Imasco Limited
- Formerly: Imperial and Associates, Co.
- Company type: Public
- Traded as: TSX: IMS
- Industry: Tobacco; Restaurants; Pharmacies; Trusts;
- Founded: 1970; 56 years ago
- Defunct: 2000
- Fate: Merged into Imperial Tobacco Canada
- Headquarters: Montreal, Quebec, Canada
- Area served: 42 US states and 42 countries
- Parent: British American Tobacco

= Imasco =

Canadian conglomerate company

Imasco Limited was a Canadian corporation headquartered in Montreal, Quebec, Canada. It was founded in 1970 as Imperial and Associates, Co.

==History==
Imasco was the former owner of Imperial Tobacco Canada, Canada Trust, Shoppers Drug Mart, Genstar, and the Hardee's restaurant chain.
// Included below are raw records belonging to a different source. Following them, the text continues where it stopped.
-- ==== Sys2Proof/Machine/State.lean ====
section
/-! DEFINITION. Everything spec/10_state.md gives the machine (rules R33 to R48), the latched copies of
R46, the bus events of R58 with their order (R82), and the reset state (spec/70_reset_and_hazards.md
rule R361). Plain data: no field is a function. -/

namespace Sys2Proof.Machine

/-- Why the machine stops. Neither reason can arise in a run: `step` runs a command only while BUSY = 1,
and every command checks its ranges first (R17). -/
inductive Fault where
  /-- Raised by every meaning when no command is running: the execution step "is enabled exactly when
  BUSY = 1" (R81). Safe: the machine stops where the engine has no step. -/
  | engineIdle
  /-- Raised by MemRead and MemWrite on a range outside DMEM, where R17 does not define them.
  Safe: the machine stops where the engine never goes. -/
  | outsideDmem (addr len : Nat)
  deriving DecidableEq, Repr

/-- Why an instruction has no meaning. Safe: nothing can be proved of such an instruction's effect. -/
inductive Refusal where
  /-- Raised by `exec` for an instruction that has no meaning yet; no instruction of this model raises it. -/
  | notModelled (mnemonic : String)
  deriving DecidableEq, Repr

/-- The errors of R320, each of the document's three with the length it carries (R325). -/
inductive CmdError where
  | invalidKeyLength (len : Word)
  | invalidIvLength (len : Word)
  | invalidInputLength (len : Word)
  | illegalCommand
  | noKey
  | wrongMode
  | range
  | overlap
  deriving DecidableEq, Repr

/-- `MODE` of R35. -/
inductive Mode where
  | none
  | ecb
  | cbc
  | ctr
  deriving DecidableEq, Repr

/-- What the engine holds for the length of a running command: the latched copies of CMD, SRC, DST and LEN
(R46), and the footprint bytes that a host write touched since acceptance (R83), each listed once. -/
structure Latch where
  cmd : Word
  src : Word
  dst : Word
  len : Word
  disturbed : List Nat
  deriving DecidableEq, Repr

/-- One item of the total order of R82: a host transaction of R58, a point where the engine may take
its step (R81), or the reset event of R360. Offsets count from `HOST_BASE` (R49). -/
inductive Event where
  | write (off value : Word)
  | read (off : Word)
  | engine
  | reset
  deriving DecidableEq, Repr

/-- `DMEM` of R42: the bytes written since the draw numbered `draw` gave every byte its value.
An address with no cell holds that draw's byte (Memory.read in Ops.lean). -/
structure Memory where
  draw : Nat
  cells : List Host.Cell
  deriving DecidableEq, Repr

/-- The machine. `busy` of R48 is not stored: BUSY = 1 exactly while `running` holds a latch
(State.busy in Flags.lean). -/
structure State where
  /-- The parameters of R10. -/
  cfg : Config
  /-- `RK[0..10]`, R33. -/
  rk : Schedule
  /-- `KEYV`, R34. -/
  keyv : Bool
  /-- `MODE`, R35. -/
  mode : Mode
  /-- `STATE`, R36. -/
  state : Block
  /-- `IV`, R37. -/
  iv : Block
  /-- `CTR`, R38. -/
  ctr : Counter
  /-- `RESULT`, R39. -/
  result : Word
  /-- `SRC`, R40. -/
  src : Word
  /-- `DST`, R40. -/
  dst : Word
  /-- `LEN`, R40. -/
  len : Word
  /-- `CMDR`, R41. -/
  cmdr : Word
  /-- `DMEM`, R42. -/
  dmem : Memory
  /-- `ERR`, R48. -/
  err : Bool
  /-- `ERRCODE`, R48 and R320. -/
  errcode : BitVec 4
  /-- `ERRLEN`, R48 and R52. -/
  errlen : Word
  /-- `OVR`, R48. -/
  ovr : Bool
  /-- `BUSY` and the latched copies, R46 and R48. -/
  running : Option Latch
  /-- The model's own: how many draws of free values have been taken. -/
  draws : Nat
  /-- The environment's: the events still to come, first one first (R82). -/
  pending : List Event
  /-- The environment's: what the host's reads have returned, the latest first (`HostRead`, R58). -/
  reads : List Word
  deriving DecidableEq, Repr

/-- The reset state of R361 for given parameters, with DMEM given by draw 0 (R364). -/
def State.resetWith (c : Config) : State where
  cfg := c
  rk := Schedule.zero
  keyv := false
  mode := .none
  state := Block.zero
  iv := Block.zero
  ctr := 0
  result := 0
  src := 0
  dst := 0
  len := 0
  cmdr := 0
  dmem := { draw := 0, cells := [] }
  err := false
  errcode := 0
  errlen := 0
  ovr := false
  running := none
  draws := 1
  pending := []
  reads := []

/-- The machine right after power-on (R360, R361, R363): idle, waiting for the first host write to CMD. -/
def State.reset : State := State.resetWith Config.worked

end Sys2Proof.Machine
end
The company sold Hardee's in 1997 to CKE, Canada Trust in 2000 to Toronto-Dominion Bank and Shopper's Drug Mart in 2000 to a consortium of institutional investors. British American Tobacco, or BAT, had owned 41.5% of Imasco's shares. In 2000, British American Tobacco purchased the remaining 58.5% shares in Imasco and amalgamated the company with Imperial Tobacco Canada Limited.